Air America

I listened to my first bit of Air America programming yesterday, an episode of The O’Franken Factor from April that I had captured with RadioLover. I am way behind on my radio listening, so I’m just getting to the early April stuff. It was pretty decent and now I am interested in hearing something more current to see how the show has tightened up in the last couple of months.

I’ve still got the radio issues raised by Doc Searls on the brain and have been thinking about how simple it would be for Air America to really do something special with their internet infrastructure. They don’t have a tremendous number of stations, so they could really help themselves out by adding the ability for people to easily hear their programming on the internet. I qualify it because you can do it now but it isn’t easy. Here’s some suggestions to what I think they should do:

  • Add RSS! As Doc points out, they could help them out by publishing their show notes via RSS. It really wouldn’t take much – just have a notification item for each individual show in the programming, with notes to topics and guests. Listeners could subscribe to the feeds and get up-to-the-minute notifications of what is going to be on the air and when.
  • Get the audio archives up, like Right Freaking Now! It isn’t rocket surgery and they should have had this from the outset. WREK keeps an entire week of programming in their MP3 archives in two different bandwidth. NPR has RealAudio archives of everything they do. It wouldn’t take a lot to keep this 50 hours of programming a week in an archive. They seem to be RealAudio centric (Rob Glaser of RealNetworks is a financial supporter of the network) which I think is a mistake. It would be much better if they had MP3s available. Why? Think “iPod Generation.” They should desire to have their shows on the iPods of every young hipster walking the streets of our cities. In addition to the other RSS feed, they should have an RSS feed with enclosures for their archives, so that you could subscribe and automatically have their shows synced into your iTunes and iPod. When you leave the house in the morning, Air America is already on it.
  • Recruit the people from Air America Place fan site, and have them do some of this stuff for you. Pay them a nominal amount and have them keep doing what they are doing but with an official stamp. AAP does have MP3 archives, although I believe they strip the commercials out. I’d actually prefer to have the commercials left in, in which case I can see no reason why anyone would object to what they are doing. They are just distributing AA programming when AA doesn’t have to pay for the bandwidth. They’ve already got a better internet community with the forums and archives than the official AA site does, so just make them part of the team and roll them in.
  • Take subscriptions and for the price of duplication and postage send out MP3 CDs with a months worth of all the Air America programming. Get your shows into the hands of the potential listeners, let them trade them with their friends and build the audience the grassroots way. Let these folks do some of your groundwork for you in station expansion by demonstrating pre-built audiences. Wouldn’t it be nice to go into a meeting with a station manager when you can say “We already send 10,000 CDs a month of our programming into your town.” Alternately, get a grant from a George Soros type and send them out free, ala AOL disks, to places where you want people to hear the programming. Get guerilla on this.
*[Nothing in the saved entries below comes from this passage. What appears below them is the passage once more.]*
/-- The byte address of line `line` of physical page `ppn` (R22). -/
def lineAddr (ppn line : Nat) : Nat := 65536 * ppn + 64 * line

def lineKey (ppn line : Nat) : Nat := 1024 * ppn + line

/-- The data bytes stored at a line. -/
def storedLine (mem : List Host.Cell) (ppn line : Nat) : Line := lineOf (readBytes mem (lineAddr ppn line) 64)

/-- Puts a line's data bytes in store. -/
def storeLine (mem : List Host.Cell) (ppn line : Nat) (d : Line) : List Host.Cell :=
  writeBytes mem (lineAddr ppn line) (lineBytes d)

/-- The bytes of `new` where the mask is set, of `old` elsewhere. -/
def mergeLine (mask : BitVec 64) (new old : Line) : Line :=
  lineOf ((List.range 64).map fun i => if mask.getLsbD i then lineByte new i else lineByte old i)

def fullMask : BitVec 64 := BitVec.allOnes 64

def State.lineMeta (s : State) (ppn line : Nat) : LineMeta := Tab.get LineMeta.empty s.mem.lines (lineKey ppn line)

def State.setMeta (s : State) (ppn line : Nat) (m : LineMeta) : State :=
  { s with mem := { s.mem with lines := Tab.set LineMeta.empty s.mem.lines (lineKey ppn line) m } }

/-! ## The page-valid bitmap and the open-page table (R321, R323) -/

/-- Is the page's bit 1? -/
def State.pageValid (s : State) (ppn : Nat) : Bool := !s.mem.closed.has ppn

/-- Has a line of a page whose bit is 0 been written since the page was opened? -/
def State.opened (s : State) (ppn line : Nat) : Bool := decide (line ∈ Tab.get [] s.mem.openPages ppn)

/-- Does the line read as zeros without a stack access (R321, first case)? -/
def State.readsClosed (s : State) (ppn line : Nat) : Bool := !s.pageValid ppn && !s.opened ppn line

/-- Logical wipe of pages: bits to 0, open entries dropped, counts zeroed (R189, R323, R335). -/
def State.wipePages (s : State) (ppn n : Nat) : State :=
  ({ s with mem := { s.mem with
      closed := s.mem.closed.add ppn n
      openPages := Tab.eraseRange s.mem.openPages ppn (ppn + n)
      counts := Tab.eraseRange s.mem.counts ppn (ppn + n) } }).logChange 0x0006 ppn 32 none

/-- Physical overwrite of pages: every line zero data, VALID 0, and the bit 1 (R323, R330). -/
def State.overwritePages (s : State) (ppn n : Nat) : State :=
  ({ s with mem := { s.mem with
      closed := s.mem.closed.remove ppn n
      openPages := Tab.eraseRange s.mem.openPages ppn (ppn + n)
      cells := Tab.eraseRange s.mem.cells (65536 * ppn) (65536 * (ppn + n))
      lines := Tab.eraseRange s.mem.lines (1024 * ppn) (1024 * (ppn + n)) } }).logChange 0x0006 ppn 32 none

/-- How many open-page entries a hub holds. -/
def State.openCount (s : State) (hub : Nat) : Nat := (s.mem.openPages.filter fun e => decide (hubOf e.1 = hub)).length

/-- Must a write to this page wait for an open-page entry (R323)? -/
def State.openFull (s : State) (ppn : Nat) : Bool :=
  !s.pageValid ppn && !(s.mem.openPages.any fun e => decide (e.1 = ppn)) && decide (16384 ≤ s.openCount (hubOf ppn))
I think Air America can make a go of this, but they have to do this a new way, not like every radio network startup of the past 80 years. They need to take advantage of the internet. While it is going to be difficult for them to build up a radio network to compete with their analogs of the right wing, it would be easier to build up an equivalent sized audience with people listening on their computers and iPods and Nomad jukeboxes. Take advantage of that. Get listeners via your archives, people that may not be sitting by a radio at the correct times to hear the air broadcast or live stream. Get creative. Don’t get mired down in the squabbles of radio networks, do what you can to get your shows out there by multiple alternate means.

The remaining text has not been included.